◆ Aim of the task
Return the data below exactly, but only from the line containing "value (R511). -/" through the line containing "power-on reset. -/", with both of those lines included.

Collected data entries

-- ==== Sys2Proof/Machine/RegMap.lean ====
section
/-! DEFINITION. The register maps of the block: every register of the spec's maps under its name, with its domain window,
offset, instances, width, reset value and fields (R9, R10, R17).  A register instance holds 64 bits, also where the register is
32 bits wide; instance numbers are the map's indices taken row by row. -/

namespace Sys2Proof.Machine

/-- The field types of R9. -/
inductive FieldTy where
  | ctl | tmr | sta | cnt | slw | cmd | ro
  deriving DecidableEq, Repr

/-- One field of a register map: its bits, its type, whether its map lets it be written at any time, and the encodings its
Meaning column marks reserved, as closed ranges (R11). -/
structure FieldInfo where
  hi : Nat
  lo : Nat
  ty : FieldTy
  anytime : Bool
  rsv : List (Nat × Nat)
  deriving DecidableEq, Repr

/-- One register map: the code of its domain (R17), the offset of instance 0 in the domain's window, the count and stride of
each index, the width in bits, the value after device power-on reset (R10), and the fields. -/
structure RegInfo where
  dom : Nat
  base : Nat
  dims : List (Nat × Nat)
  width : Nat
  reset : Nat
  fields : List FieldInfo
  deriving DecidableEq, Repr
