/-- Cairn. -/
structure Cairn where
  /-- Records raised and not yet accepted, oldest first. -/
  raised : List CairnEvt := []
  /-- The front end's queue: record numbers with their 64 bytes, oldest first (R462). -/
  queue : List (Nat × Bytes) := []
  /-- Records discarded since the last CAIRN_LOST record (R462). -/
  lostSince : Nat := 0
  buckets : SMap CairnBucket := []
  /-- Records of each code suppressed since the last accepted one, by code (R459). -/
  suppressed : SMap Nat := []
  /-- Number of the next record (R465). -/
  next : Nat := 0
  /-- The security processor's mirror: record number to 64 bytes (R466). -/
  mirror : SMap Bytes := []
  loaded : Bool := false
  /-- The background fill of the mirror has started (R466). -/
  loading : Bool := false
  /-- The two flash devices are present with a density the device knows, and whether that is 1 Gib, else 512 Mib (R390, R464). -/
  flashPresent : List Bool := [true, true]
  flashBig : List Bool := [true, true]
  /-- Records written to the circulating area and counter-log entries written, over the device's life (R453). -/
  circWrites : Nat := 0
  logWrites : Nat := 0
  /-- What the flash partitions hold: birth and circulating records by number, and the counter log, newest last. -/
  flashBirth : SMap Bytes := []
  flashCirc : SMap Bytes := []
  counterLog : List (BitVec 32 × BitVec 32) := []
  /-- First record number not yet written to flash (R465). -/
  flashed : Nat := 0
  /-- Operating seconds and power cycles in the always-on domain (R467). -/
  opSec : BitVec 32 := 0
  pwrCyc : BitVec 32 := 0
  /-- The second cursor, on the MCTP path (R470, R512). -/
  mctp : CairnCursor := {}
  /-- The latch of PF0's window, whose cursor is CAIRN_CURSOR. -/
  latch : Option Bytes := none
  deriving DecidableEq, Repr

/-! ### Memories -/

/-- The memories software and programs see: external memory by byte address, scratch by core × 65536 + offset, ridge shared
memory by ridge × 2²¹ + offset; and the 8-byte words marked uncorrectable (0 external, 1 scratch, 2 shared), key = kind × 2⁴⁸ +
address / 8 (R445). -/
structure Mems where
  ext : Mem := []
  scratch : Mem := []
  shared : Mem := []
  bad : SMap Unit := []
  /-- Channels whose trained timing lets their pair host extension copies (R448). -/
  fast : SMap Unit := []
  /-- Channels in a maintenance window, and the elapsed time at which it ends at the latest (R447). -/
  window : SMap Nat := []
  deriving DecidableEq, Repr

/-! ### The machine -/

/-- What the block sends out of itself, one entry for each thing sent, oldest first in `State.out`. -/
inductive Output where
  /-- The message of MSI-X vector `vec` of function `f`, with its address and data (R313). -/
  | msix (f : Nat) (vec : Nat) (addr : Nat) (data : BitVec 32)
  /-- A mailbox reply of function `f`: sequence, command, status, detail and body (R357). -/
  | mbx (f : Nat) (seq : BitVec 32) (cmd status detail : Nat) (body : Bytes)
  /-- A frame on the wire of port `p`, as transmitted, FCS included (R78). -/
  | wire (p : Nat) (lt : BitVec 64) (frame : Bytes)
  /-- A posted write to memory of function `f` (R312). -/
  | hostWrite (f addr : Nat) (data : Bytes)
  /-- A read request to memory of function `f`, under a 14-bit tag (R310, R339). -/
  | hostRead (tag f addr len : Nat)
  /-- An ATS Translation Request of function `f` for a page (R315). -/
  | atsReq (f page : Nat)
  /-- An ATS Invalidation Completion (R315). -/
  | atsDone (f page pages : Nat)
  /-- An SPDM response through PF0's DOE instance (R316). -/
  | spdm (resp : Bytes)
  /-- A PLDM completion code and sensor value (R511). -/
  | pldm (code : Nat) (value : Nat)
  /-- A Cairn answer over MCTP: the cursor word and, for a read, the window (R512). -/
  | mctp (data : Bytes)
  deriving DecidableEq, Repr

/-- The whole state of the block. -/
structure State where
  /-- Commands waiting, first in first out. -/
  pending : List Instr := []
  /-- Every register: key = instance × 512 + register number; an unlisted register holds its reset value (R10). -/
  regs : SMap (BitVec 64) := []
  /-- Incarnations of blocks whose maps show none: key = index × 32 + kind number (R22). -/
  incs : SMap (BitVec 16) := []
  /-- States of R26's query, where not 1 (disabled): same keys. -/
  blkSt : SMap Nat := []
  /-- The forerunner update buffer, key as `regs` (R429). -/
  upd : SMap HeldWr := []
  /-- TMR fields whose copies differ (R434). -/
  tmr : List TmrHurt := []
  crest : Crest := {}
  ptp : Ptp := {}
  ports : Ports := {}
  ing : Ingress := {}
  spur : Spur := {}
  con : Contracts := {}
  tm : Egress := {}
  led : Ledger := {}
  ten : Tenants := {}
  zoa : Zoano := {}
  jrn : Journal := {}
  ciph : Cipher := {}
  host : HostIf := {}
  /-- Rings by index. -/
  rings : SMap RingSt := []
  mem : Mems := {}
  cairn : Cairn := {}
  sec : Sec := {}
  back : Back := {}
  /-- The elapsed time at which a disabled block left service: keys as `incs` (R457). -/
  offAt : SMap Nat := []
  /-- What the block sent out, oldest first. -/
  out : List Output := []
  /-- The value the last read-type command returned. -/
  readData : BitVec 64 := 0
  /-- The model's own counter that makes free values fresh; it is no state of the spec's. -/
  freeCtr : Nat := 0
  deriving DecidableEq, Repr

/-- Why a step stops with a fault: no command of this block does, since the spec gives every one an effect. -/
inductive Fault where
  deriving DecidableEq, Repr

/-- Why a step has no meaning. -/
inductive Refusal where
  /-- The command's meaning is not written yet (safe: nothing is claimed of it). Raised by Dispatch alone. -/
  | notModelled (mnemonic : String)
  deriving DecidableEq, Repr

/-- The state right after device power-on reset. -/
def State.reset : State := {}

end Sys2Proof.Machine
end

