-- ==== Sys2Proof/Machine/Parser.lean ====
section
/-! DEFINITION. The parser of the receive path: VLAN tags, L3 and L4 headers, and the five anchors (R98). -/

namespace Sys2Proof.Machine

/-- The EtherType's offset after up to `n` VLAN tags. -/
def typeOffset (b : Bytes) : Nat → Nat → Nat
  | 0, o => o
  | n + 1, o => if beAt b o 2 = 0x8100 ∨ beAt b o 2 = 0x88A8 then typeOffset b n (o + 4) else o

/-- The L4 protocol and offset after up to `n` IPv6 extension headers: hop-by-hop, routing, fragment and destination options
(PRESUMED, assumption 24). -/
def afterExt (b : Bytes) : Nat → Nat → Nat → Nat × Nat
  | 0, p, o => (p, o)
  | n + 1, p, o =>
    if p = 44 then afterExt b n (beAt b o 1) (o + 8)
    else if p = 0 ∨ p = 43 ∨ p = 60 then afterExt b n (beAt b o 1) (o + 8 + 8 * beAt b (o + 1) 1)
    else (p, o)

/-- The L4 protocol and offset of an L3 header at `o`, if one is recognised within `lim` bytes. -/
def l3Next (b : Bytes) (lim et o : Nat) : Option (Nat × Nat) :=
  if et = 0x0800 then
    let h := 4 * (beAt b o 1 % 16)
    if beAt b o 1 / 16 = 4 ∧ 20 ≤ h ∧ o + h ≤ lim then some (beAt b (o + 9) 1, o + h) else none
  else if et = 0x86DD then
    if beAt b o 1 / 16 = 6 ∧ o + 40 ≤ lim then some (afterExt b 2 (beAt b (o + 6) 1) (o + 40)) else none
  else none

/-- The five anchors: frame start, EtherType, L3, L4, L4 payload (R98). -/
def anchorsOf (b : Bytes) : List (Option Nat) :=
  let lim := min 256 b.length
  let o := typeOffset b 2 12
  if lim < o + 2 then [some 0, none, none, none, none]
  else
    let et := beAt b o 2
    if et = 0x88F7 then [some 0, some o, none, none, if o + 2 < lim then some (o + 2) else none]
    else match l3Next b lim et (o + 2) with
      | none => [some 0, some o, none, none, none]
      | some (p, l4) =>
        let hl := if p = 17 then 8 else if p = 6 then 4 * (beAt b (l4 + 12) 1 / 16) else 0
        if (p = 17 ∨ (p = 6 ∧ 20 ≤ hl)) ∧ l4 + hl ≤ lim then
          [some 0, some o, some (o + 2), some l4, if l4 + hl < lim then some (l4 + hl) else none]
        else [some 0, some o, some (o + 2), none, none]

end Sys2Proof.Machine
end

◆ Answer to this problem
  /-- A PLDM completion code and sensor value (R511). -/
  | pldm (code : Nat) (value : Nat)
  /-- A Cairn answer over MCTP: the cursor word and, for a read, the window (R512). -/
  | mctp (data : Bytes)
  deriving DecidableEq, Repr

/-- The whole state of the block. -/
structure State where
  /-- Commands waiting, first in first out. -/
  pending : List Instr := []
  /-- Every register: key = instance × 512 + register number; an unlisted register holds its reset value (R10). -/
  regs : SMap (BitVec 64) := []
  /-- Incarnations of blocks whose maps show none: key = index × 32 + kind number (R22). -/
  incs : SMap (BitVec 16) := []
  /-- States of R26's query, where not 1 (disabled): same keys. -/
  blkSt : SMap Nat := []
  /-- The forerunner update buffer, key as `regs` (R429). -/
  upd : SMap HeldWr := []
  /-- TMR fields whose copies differ (R434). -/
  tmr : List TmrHurt := []
  crest : Crest := {}
  ptp : Ptp := {}
  ports : Ports := {}
  ing : Ingress := {}
  spur : Spur := {}
  con : Contracts := {}
  tm : Egress := {}
  led : Ledger := {}
  ten : Tenants := {}
  zoa : Zoano := {}
  jrn : Journal := {}
  ciph : Cipher := {}
  host : HostIf := {}
  /-- Rings by index. -/
  rings : SMap RingSt := []
  mem : Mems := {}
  cairn : Cairn := {}
  sec : Sec := {}
  back : Back := {}
  /-- The elapsed time at which a disabled block left service: keys as `incs` (R457). -/
  offAt : SMap Nat := []
  /-- What the block sent out, oldest first. -/
  out : List Output := []
  /-- The value the last read-type command returned. -/
  readData : BitVec 64 := 0
  /-- The model's own counter that makes free values fresh; it is no state of the spec's. -/
  freeCtr : Nat := 0
  deriving DecidableEq, Repr

/-- Why a step stops with a fault: no command of this block does, since the spec gives every one an effect. -/
inductive Fault where
  deriving DecidableEq, Repr

/-- Why a step has no meaning. -/
inductive Refusal where
  /-- The command's meaning is not written yet (safe: nothing is claimed of it). Raised by Dispatch alone. -/
  | notModelled (mnemonic : String)
  deriving DecidableEq, Repr

/-- The state right after device power-on reset. -/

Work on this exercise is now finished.